Amber Ikeman Celebrates Independence, Open Spaces With ‘Rise'
Amber Ikeman surprised her friends and family when she quit her day job at a Florida non-profit and moved to Montana. There, she honed her skills as a singer-songwriter and embraced the open, rural landscape.
"I think it was a surprise to a lot of people, especially to my family," she says. "My dad didn't want to tell my grandmother that I had left home and gone out on my own because he thought she would be so worried. Eventually, she asked her caregiver to Google me and she found out that I had gone out on this whole road trip by myself and gone to work in Yellowstone as a dishwasher. That was was one person in my life who was certainly surprised by this change."
Ikeman's latest album, Rise, is out now. She had been scheduled to perform at The Donut Whole in Wichita on Tuesday evening, but the show was canceled due to unforeseen circumstances. Here, some highlights of her interview with KMUW's Jedd Beaudoin:
Jedd Beaudoin: You have this fantastic backstory. You did this thing that many people only dream about in terms of pursuing your musical passion.
Amber Ikeman: It was something I dreamed about doing for a really long time, but I was scared. Everybody kept telling me that it would be too hard. I went to school for music. I got a music degree. Then I went off and got a 9–5 job because I didn't want to struggle. Eventually, I learned that that wasn't fulfilling for me and that I still had that itch to go after music and that I hadn't really given it a shot.
You moved from Florida to Montana. What was it about Montana that was so important to you?
I think I dreamed about going West for a long time. It was something about being in the mountains and the wide open spaces. I think it was also about trying to escape. Montana seemed a little more untouched and a little more wild than a lot of the rest of the country.
I originally went out there to work in Yellowstone National Park. Which, again, was a very remote place and I think I was also drawn to the natural wonder of it, too. Maybe it was a sort of way to get in touch with nature and find myself in that environment.
When you made that move and when you got out there and were in these wide-open spaces, does that impact your art? Do you start writing different kinds of songs as the result of that?

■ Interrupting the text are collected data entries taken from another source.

-- ==== Sys2Proof/Machine/StateA.lean ====
section
/-! DEFINITION. The parts of State: AO, mailbox, power, outputs, inputs and haptics. Every field's default is its reset value; a docstring names the rule and where the reset value comes from (spec, or log 3: DESIGN CHOICE, the spec gives none). -/

namespace Sys2Proof.Machine

/-- Pins, supplies and temperatures as last measured: what the world presents to the device. -/
structure Env where
  /-- VBAT at VBAT_C in mV, 16 bits (R390, 14_power.md). Reset: DESIGN CHOICE 13000 (log 3, the typical supply of 20_electrical.md). -/
  vbat : Nat := 13000
  /-- Level of WAKE0..WAKE3 as electrical level high, 4 bits (R153, 05_inputs.md). Reset: DESIGN CHOICE low (log 3). -/
  wakeLevel : List Bool := List.replicate 4 false
  /-- ISMODE strap level, 1 bit (R564, 19_package.md). Reset: low, the 50 kΩ pull-down of R560. -/
  isModePin : Bool := false
  /-- TEST strap level, 1 bit (R564, 19_package.md). Reset: low, the 50 kΩ pull-down of R560. -/
  testPin : Bool := false
  /-- RSTN level, 1 bit (R436, 15_clocks_resets.md). Reset: high, the pull-up of R560. -/
  rstn : Bool := true
  /-- INS_DET reads present, 1 bit (R563, 19_package.md). Reset: absent, the pull-up of R560. -/
  insDet : Bool := false
  /-- ISEL4..ISEL0 as the host drives them while ISMODE is high, 5 bits (R112, 04_outputs.md). Reset: 0, the pull-downs of R560. -/
  isel : Nat := 0
  /-- Die temperatures control, A, B in °C (SYS.STATUS row, 03_commands.md). Reset: DESIGN CHOICE 25 (log 3, T_a of 20_electrical.md). -/
  temps : List Int := [25, 25, 25]
  /-- What the next RLS.CAL measures (R173): set by the row RLS_CAL. Reset: DESIGN CHOICE nothing valid (log 3). -/
  cal : CalMeas := {}
  /-- How the next key update goes (R307): set by the row ENC_KEYUPD. Reset: DESIGN CHOICE done (log 3). -/
  keyRun : KeyRun := .done
  /-- The next floor raise of UPD.CONFIRM is still running when the next command comes (R509): set by the row UPD_CONFIRM. Reset: DESIGN CHOICE no (log 3). -/
  raiseRuns : Bool := false
  /-- The next Twill commit is still running when the next command comes (R474): set by the row CFG_COMMIT. Reset: DESIGN CHOICE no (log 3). -/
  commitRuns : Bool := false
  /-- The TDX comparator passes every step of the test of R387, as the last POR found it. Reset: DESIGN CHOICE it passes (log 76). -/
  comparator : Bool := true
  /-- Stimuli of TMP.TEST that the monitor detects (R346; log 95). Reset: DESIGN CHOICE 0 (log 3). -/
  found : Nat := 0
  /-- Voltages present on SW0 to SW23 in mV (R145, 05_inputs.md), as the row SWITCH_POLL brings them, polled or not: what the initial debounce of R155 reads. Reset: DESIGN CHOICE 6500, between the thresholds (log 3). -/
  swMv : List Nat := List.replicate 24 6500
  deriving DecidableEq, Repr

/-- One-time programmable and factory content. -/
structure Otp where
  /-- Part number, 2 values (R1, 00_scope.md). Reset: kept for ever; DESIGN CHOICE bz7460 (log 4). -/
  part : Part := .bz7460
  /-- Device serial, 64 bits (SYS.INFO row, 03_commands.md). Reset: kept; DESIGN CHOICE 0 (log 4). -/
  serial : Nat := 0
  /-- Falnal root hash, 32 bytes (R496, 17_images.md). Reset: kept; DESIGN CHOICE empty (log 4). -/
  rootHash : Bytes := []
  /-- OEM image key hash, 32 bytes or none (R496). Reset: kept; DESIGN CHOICE none (log 4). -/
  oemHash : Option Bytes := none
  /-- Hard safe pattern, 56 values 0 OFF, 1 ON, 2 HOLD (R129, 04_outputs.md). Reset: an unprogrammed block gives OFF for every channel. -/
  hardSafe : List Nat := List.replicate 56 0
  /-- Hash of the DIK certificate, 32 bytes (R296, 10_enclave.md). Reset: kept; the hash of the factory certificate (log 4). -/
  certHash : Bytes := Config.sha256 (List.replicate 512 0)
  /-- Production lock fuse, 1 bit (R347, 11_tamper.md). Reset: intact until blown. -/
  prodLock : Bool := false
  /-- Program flash as read by the boot ROM: see Images. The external flash meets R501, 1 bit (17_images.md). Reset: DESIGN CHOICE true (log 4). -/
  extFlashOk : Bool := true
  /-- Size of the external flash in bytes (R501). Reset: DESIGN CHOICE 8 MB, the least R501 allows (log 4). -/
  extFlashSize : Nat := 8388608
  deriving DecidableEq, Repr

/-- An abort record of R64 (02_mailboxes.md). -/
structure AbortRec where
  /-- The record's number among those ever made (model's own: names the record that a response delivers). -/
  id : Nat := 0
  transport : Transport := .spi
  code : Nat := 0
  seq : Nat := 0
  session : Nat := 0
  async : Bool := false
  priv : Nat := 0
  src : Addr := {}
  deriving DecidableEq, Repr

/-- A pending tamper record of R340 (11_tamper.md): key source, kind; COUNT and first times. -/
structure TamperPending where
  source : Nat := 0
  kind : Nat := 0
  count : Nat := 0
  life : Nat := 0
  utc : Nat := 0
  rtcSet : Bool := false
  deriving DecidableEq, Repr

/-- A Severe or Grave message with its arrival stamp (R358, 12_confluence.md). -/
structure Stamped where
  msg : Rill := {}
  stamp : Nat := 0
  deriving DecidableEq, Repr

/-- The Grave record of R365: first Grave message, life clock, RTC. -/
structure GraveRec where
  msg : Rill := {}
  stamp : Nat := 0
  life : Nat := 0
  rtc : Nat := 0
  rtcSet : Bool := false
  deriving DecidableEq, Repr

/-- What the always-on region holds (R442, 15_clocks_resets.md). -/
structure Ao where
  /-- AO validity marker, 1 bit (R441, R337). Reset: valid. -/
  valid : Bool := true
  /-- RTC UTC seconds since 2000, 32 bits (R488, 16_persistent.md). Reset: reads not set; DESIGN CHOICE 0 for the seconds (log 3). -/
  rtc : Nat := 0
  /-- RTC set flag, 1 bit (R488). Reset: not set. -/
  rtcSet : Bool := false
  /-- RTC source: 0 none, 1 host, 2 gPTP (SYS.GETTIME row, 03_commands.md). Reset: 0 none. -/
  rtcSource : Nat := 0
  /-- RTC trim in 0.1 ppm, signed 16 bits (R81, 03_commands.md). Reset: DESIGN CHOICE 0 (log 3). -/
  trim : Int := 0
  /-- Trim gathered towards a whole second, in 0.1 µs (R488, model's own resolution). Reset: DESIGN CHOICE 0 (log 3). -/
  trimAcc : Int := 0
  /-- Life clock in seconds, 32 bits (R487, 16_persistent.md). Reset: counts from the first power-on; 0 there. -/
  life : Nat := 0
  /-- Tamper sticky flags, 16 bits (R336, 11_tamper.md). Reset: clear since AO loss (R337). -/
  sticky : Nat := 0
  /-- Alarmed sources 1..6, 6 bits (R327). Reset: clear since AO loss (R337). -/
  alarmed : List Nat := []
  /-- Pending tamper records in order of first alarm (R340). Reset: none (R337). -/
  tamperPending : List TamperPending := []
  /-- Last-wake record: source code, RTC, life clock (R410, 14_power.md). Reset: code 0x00 (R441). -/
  wakeSource : Nat := 0
  wakeRtc : Nat := 0
  wakeLife : Nat := 0
  /-- Wake sources active while VBAT is below 5.5 V, held (R411). Reset: none. -/
  wakeHeld : Option Nat := none
  /-- Refusal counters by refuser code 1..9, 16 bits each (R405). Reset: cleared by POR (R442). -/
  refusals : List Nat := List.replicate 9 0
  /-- Last refuser code, 0 none (R405). Reset: DESIGN CHOICE 0 (log 3). -/
  lastRefuser : Nat := 0
  /-- Reset-cause history, newest first, at most 8 (cause code, life clock) (R440). Reset: no entry. -/
  history : List (Nat × Nat) := []
  /-- Grave latch and Grave record (R365). Reset: clear. -/
  grave : Option GraveRec := none
  /-- Severe reaction running, with the arrival stamp of its latest Severe arrival in µs of `now` (R361). Reset: none. -/
  severeAt : Option Nat := none
  /-- Recovery counters by source 0..255, 8 bits each: the non-zero ones as (source, count) (R362). Reset: 0. -/
  recovery : List (Nat × Nat) := []
  /-- Life-clock seconds of Severe reaction starts, at most 255, newest first (R363). Reset: none. -/
  severeStarts : List Nat := []
  /-- Copies of Severe and Grave messages not yet raised as FLT.RILL, oldest first, at most 8 (R358). Reset: none. -/
  rillCopies : List Stamped := []
  /-- Abort records in arrival order (R64, 02_mailboxes.md). Reset: none. -/
  aborts : List AbortRec := []
  /-- Abort records made so far (model's own: the next record's number). Reset: 0. -/
  accepted : Nat := 0
  /-- Millrace epoch, 8 bits; none while unknown (R234, 07_millrace.md). Reset: unknown after AO loss. -/
  epoch : Option Nat := none
  /-- TDX replay and second-mismatch counters, 16 bits each (R388, 13_tdx.md). Reset: 0. -/
  tdxReplays : Nat := 0
  tdxSecond : Nat := 0
  /-- Life-clock seconds of recent LPBOs, newest first (R408, 14_power.md). Reset: none. -/
  lpbos : List Nat := []
  /-- R408 blocks low-power entries until the next transition out of PARKED. Reset: no. -/
  lpBlocked : Bool := false
  /-- AO is clocked from AORC because AOK has failed (R432, 15_clocks_resets.md). Reset: no. -/
  onAorc : Bool := false
  /-- AOK_FAIL waits to be issued once SVC is ON (R432). Reset: no. -/
  aokFailHeld : Bool := false
  /-- AORC has been calibrated against XTAL25 (R432). Reset: no. -/
  aorcCal : Bool := false
  deriving DecidableEq, Repr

Yeah, I did. I think that was really when I started to write a lot more. It certainly influenced my music over the last few years. I started writing stuff that was more folky and which had a little bit more of a Western feel as well. I wrote a little bit about my time there. On my first album, I had a few songs that were about different national parks or were inspired by different national parks that I had visited in my travels. It's definitely influenced my writing.
As you tour, do find yourself looking at other places that are not Montana or not the West and saying, ‘This could be a potential home?' Or do you feel that you're very much rooted in and that you feel like you always very much belonged?
That's a really good question. I've actually just started this new adventure. I left Montana. I moved out of my apartment and gave up my day job. I am now basically on the road fulltime for the next four months. I guess I'm technically homeless right now, by choice. But I think I have this part of me that really craves wandering and I have a very strong wanderlust. I think touring, for me, is not just about going out and connecting with audiences and sharing my music, although that's a huge part of it. I think there's a part of me that needs that freedom of the road, that sense of being able to go wherever I want and experiencing new places. Hopefully, eventually, I will have a new home base. I've been thinking about a few different ideas. It's kind of open-ended for me until I'm done with this tour. It's also a possibility that I might continue to tour fulltime for a while.